Das Sendestudio im Rucksack

Die Idee fuer dieses Konzept entstand erstmals, als Claus und ich die Geschehnisse im Rahmen der NPD-Demonstration am 1. Mai in Ulm und die dazugehoerigen Gegendemonstrationen per Kamera mehr oder weniger live dokumentieren wollten. Im Endeffekt war es ein abwechselndes Fotografieren und Hochladen der Bilder, was aber nicht wirklich befriedigend war.

So kam also zunaechst die Idee auf, die Bilder direkt nach ihrem Entstehen auf das Netbook im Rucksack zu uebertragen und von dort aus samt Geotag zur Redaktion weiterzuleiten. Langsam reifte diese Idee weiter und fuehrte schliesslich zu einem Konzept, Journalisten in moeglicherweise feindlich gesinntem Umfeld (Stichwort Iran) die Moeglichkeit zu bieten, Bilddokumentation direkt und sicher weiterzuleiten, sich eventuell mit anderen Reportern zu koordinieren und dabei moeglichst wenig aufzufallen. Ein weiteres Anwendungsfeld waere beispielsweise eine verteilte mobile Bestandsaufnahme nach Grossschadenslagen, bei denen Katastrophenschutzeinheiten und Feuerwehr auch nach Ausfall der normalen Fernmeldeinfrastruktur eine schnelle und flaechendeckende Erkundung des betroffenen Gebiets durchfuehren koennen.

Scr300

An solch ein System werden harte Anforderungen gestellt. Es muss vor allem in jeder Hinsicht robust sein: Gegen mechanische Belastung wie Schlaege, fallende Gegenstaende sowie Hitze- und Feuchtigkeitseinwirkung muss es ebenso geschuetzt sein wie vor elektromagnetischen Stoerquellen, wie sie beispielsweise durch beschaedigte Hochspannungs- oder Sendeanlagen in Erdbebengebieten prinzipiell vorkommen koennen. Der Uebertragungsweg muss ebenso robust sein: Einerseits muss er den Ausfall beispielsweise des UMTS-Netzes verkraften koennen und alternative Uebertragungswege beispielsweise ueber WLAN- oder Bluetooth-Meshing mit anderen solchen Rucksaecken ermoeglichen und eine sichere Uebertragung garantieren, andererseits muss auch gewaehrleistet sein, dass Dritte die Informationen auf dem Weg nicht abfangen, einsehen oder aendern koennen. Da gerade in Krisengebieten eine Stromversorgung nicht staendig gesichert ist, sollten die uebertragenen Daten stets auf mehrere Standorte verteilt gesichert werden, um bei Ausfall eines Speicherortes die Daten noch an den anderen Orten zur Verfuegung zu haben. Eine lange Einsatzdauer ist Pflichtvoraussetzung, ohne dabei den Benutzer durch furchtbar schwere Akkupacks unnoetig koerperlich zu belasten. Schlussendlich muss der Benutzer Probleme wie zur Neige gehende Akkukapazitaet, Uebertragungsfehler oder dergleichen sicher angezeigt bekommen, eventuell ist auch ein Rueckkanal von der Leitstelle zum Benutzer denkbar.

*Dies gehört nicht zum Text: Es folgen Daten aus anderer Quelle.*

-- ==== Sys2Proof/Laws/State.lean ====
section
/-! SUPPORT. One lemma per field and update of the state, each true by definition, and the laws of the object store: what a
read gives after a write. -/

namespace Sys2Proof.Machine

namespace State
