theorem endLease_keeps {l : List Part} {s : State} {a0 : State} {a1 : _} {a2 : _} {a3 : _} (h : Keeps l s a0)
    (hl : ([.sent, .hosts, .slots, .disp, .hpn, .one O.sysHostLeaseOwner] : List Part) ⊆ l) : Keeps l s (@State.endLease a0 a1 a2 a3) := by
  unfold State.endLease
  repeat' first
    | with_reducible assumption
    | (intro x; have hx : Keeps l s x := ?_; clear_value x)
    | with_reducible refine Keeps.ite ?_ ?_
    | (with_reducible refine State.endAll_keeps ?_ (List.Subset.trans ?_ hl); rotate_right; decide +kernel)
    | (with_reducible refine State.setOwner_keeps ?_ (List.Subset.trans ?_ hl); rotate_right; decide +kernel)
    | (with_reducible refine State.postActive_keeps ?_ (List.Subset.trans ?_ hl); rotate_right; decide +kernel)
    | (with_reducible refine State.modHost_keeps ?_ (List.Subset.trans ?_ hl); rotate_right; decide +kernel)
    | lift_lets
    | split
    | (with_reducible refine Keeps.set_disp ?_ (inL hl ?_); rotate_right; decide +kernel)

theorem setSession_keeps {l : List Part} {s : State} {a0 : State} {a1 : _} {a2 : _} (h : Keeps l s a0)
    (hl : ([.one O.secSession] : List Part) ⊆ l) : Keeps l s (@State.setSession a0 a1 a2) := by
  unfold State.setSession
  repeat' first
    | with_reducible assumption
    | (with_reducible refine State.setO_keeps ?_ ⟨_, inL hl ?_, O.secSession_has⟩; rotate_right; decide +kernel)

theorem endSession_keeps {l : List Part} {s : State} {a0 : State} {a1 : _} {a2 : _} (h : Keeps l s a0)
    (hl : ([.evLast, .sent, .hosts, .later, .hpn, .sec, .thm, .one O.secSession, .one O.logHead, .one O.logChain, .one O.logCount, .one O.logQueued] : List Part) ⊆ l) : Keeps l s (@State.endSession a0 a1 a2) := by
  unfold State.endSession
  repeat' first
    | with_reducible assumption
    | with_reducible refine Keeps.ite ?_ ?_
    | (with_reducible refine State.setSession_keeps ?_ (List.Subset.trans ?_ hl); rotate_right; decide +kernel)
    | (with_reducible refine State.raise_keeps ?_ (List.Subset.trans ?_ hl); rotate_right; decide +kernel)
    | (with_reducible refine State.audit_keeps ?_ (List.Subset.trans ?_ hl); rotate_right; decide +kernel)

theorem hostReset_keeps {l : List Part} {s : State} {a0 : State} {a1 : _} (h : Keeps l s a0)
    (hl : ([.evLast, .sent, .hosts, .slots, .disp, .later, .adc, .hpn, .sec, .thm, .one O.sysHostPresent, .one O.sysHostLeaseOwner, .one O.secSession, .one O.logHead, .one O.logChain, .one O.logCount, .one O.logQueued] : List Part) ⊆ l) : Keeps l s (@State.hostReset a0 a1) := by
  unfold State.hostReset
  lift_lets
  intro s0 s1 s2 s3 s4 s5 s6
  have h1 : Keeps l s s1 := Keeps.foldl h fun u g _ hu => Keeps.ite (endLease_keeps hu (List.Subset.trans (by decide +kernel) hl)) hu
  clear_value s1
  have h2 : Keeps l s s2 := orphanAdc_keeps (endSession_keeps h1 (List.Subset.trans (by decide +kernel) hl)) (List.Subset.trans (by decide +kernel) hl)
  clear_value s2
  have h3 : Keeps l s s3 := modDisp_keeps h2 (List.Subset.trans (by decide +kernel) hl)
  clear_value s3
  have h4 : Keeps l s s4 := modHost_keeps h3 (List.Subset.trans (by decide +kernel) hl)
  clear_value s4
  have h5 : Keeps l s s5 := clrO_keeps h4 ⟨_, (inL hl (by decide +kernel)), O.sysHostPresent_has⟩
  clear_value s5
  have h6 : Keeps l s s6 := when_keeps h5 (fun u hu => Keeps.set_disp hu (inL hl (by decide +kernel))) (List.Subset.trans (by decide +kernel) hl)
  clear_value s6
  exact onPorts_keeps h6 (fun j p => by split <;> first | rfl | exact HostPort.post_slots _ _) (List.Subset.trans (by decide +kernel) hl)

theorem regSet_keeps {l : List Part} {s : State} {a0 : State} {a1 : _} {a2 : _} {a3 : _} (h : Keeps l s a0)
    (hl : ([.evLast, .sent, .hosts, .slots, .disp, .later, .ctx, .ptg, .adc, .amc, .hpn, .sec, .thm, .one O.sysHostPresent, .one O.sysHostLeaseOwner, .one O.secSession, .one O.logHead, .one O.logChain, .one O.logCount, .one O.logQueued, .fam O.lpeStatus 64, .fam O.amcFlags 6] : List Part) ⊆ l) : Keeps l s (@State.regSet a0 a1 a2 a3) := by
  unfold State.regSet
  repeat' first
    | with_reducible assumption
    | with_reducible refine Keeps.ite ?_ ?_
    | (with_reducible refine State.heldSync_keeps ?_ (List.Subset.trans ?_ hl); rotate_right; decide +kernel)
    | (with_reducible refine State.setTail_keeps ?_ (List.Subset.trans ?_ hl); rotate_right; decide +kernel)
    | (with_reducible refine State.renew_keeps ?_ (List.Subset.trans ?_ hl); rotate_right; decide +kernel)
    | (with_reducible refine State.doorbell_keeps ?_ (List.Subset.trans ?_ hl); rotate_right; decide +kernel)
    | (with_reducible refine State.releaseSlot_keeps ?_ (List.Subset.trans ?_ hl); rotate_right; decide +kernel)
    | (with_reducible refine State.hostReset_keeps ?_ (List.Subset.trans ?_ hl); rotate_right; decide +kernel)
    | (with_reducible refine State.modHost_keeps ?_ (List.Subset.trans ?_ hl); rotate_right; decide +kernel)
    | with_reducible refine Keeps.foldl ?_ ?_
    | intro x

theorem slotBytes_keeps {l : List Part} {s : State} {a0 : State} {a1 : _} {a2 : _} {a3 : _} {a4 : _} (h : Keeps l s a0)
    (hl : ([.hosts, .slots] : List Part) ⊆ l) : Keeps l s (@State.slotBytes a0 a1 a2 a3 a4) := by
  unfold State.slotBytes
  repeat' first
    | with_reducible assumption
    | with_reducible refine Keeps.ite ?_ ?_
    | (with_reducible refine State.modSlot_keeps ?_ (List.Subset.trans ?_ hl); rotate_right; decide +kernel)
    | (with_reducible refine State.modHost_keeps ?_ (List.Subset.trans ?_ hl); rotate_right; decide +kernel)

theorem busWrite_keeps {l : List Part} {s : State} {a0 : State} {a1 : _} {a2 : _} {a3 : _} (h : Keeps l s a0)
    (hl : ([.evLast, .sent, .hosts, .slots, .disp, .later, .ctx, .ptg, .adc, .amc, .hpn, .sec, .thm, .one O.sysHostPresent, .one O.sysHostLeaseOwner, .one O.secSession, .one O.logHead, .one O.logChain, .one O.logCount, .one O.logQueued, .fam O.lpeStatus 64, .fam O.amcFlags 6] : List Part) ⊆ l) : Keeps l s (@State.busWrite a0 a1 a2 a3) := by
  unfold State.busWrite
  repeat' first
    | with_reducible assumption
    | with_reducible refine Keeps.ite ?_ ?_
    | (with_reducible refine State.touch_keeps ?_ (List.Subset.trans ?_ hl); rotate_right; decide +kernel)
    | (with_reducible refine State.regSet_keeps ?_ (List.Subset.trans ?_ hl); rotate_right; decide +kernel)
    | (with_reducible refine State.slotBytes_keeps ?_ (List.Subset.trans ?_ hl); rotate_right; decide +kernel)
    | with_reducible refine Keeps.foldl ?_ ?_
    | intro x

Da hier mehrere klassische Ubicomp-Themengebiete zum Tragen kommen (Trust, Security etc.) sieht es derzeit so aus, als koennte ich eine Beispielumsetzung in meinem Anwendungsfach realisieren. Natuerlich laesst sich jedes Problem einfach loesen, indem man es mit ausreichend Geld bewirft (alte Ingenieursweisheit), in diesem Fall steht aber natuerlich auch ein guenstiger Preis im Pflichtenheft. Fuer Feedback und Input bin ich auf jeden Fall immer offen :)

Dass solch ein System prinzipiell auch in der Lage waere, polizeiliche Uebergriffe auf Demonstrationen zu dokumentieren und sicher an mehrere unabhaengige Orte zur spaeteren gerichtlichen Verwertung zu uebertragen, ist tatsaechlich reiner Zufall, aber nicht unwillkommen.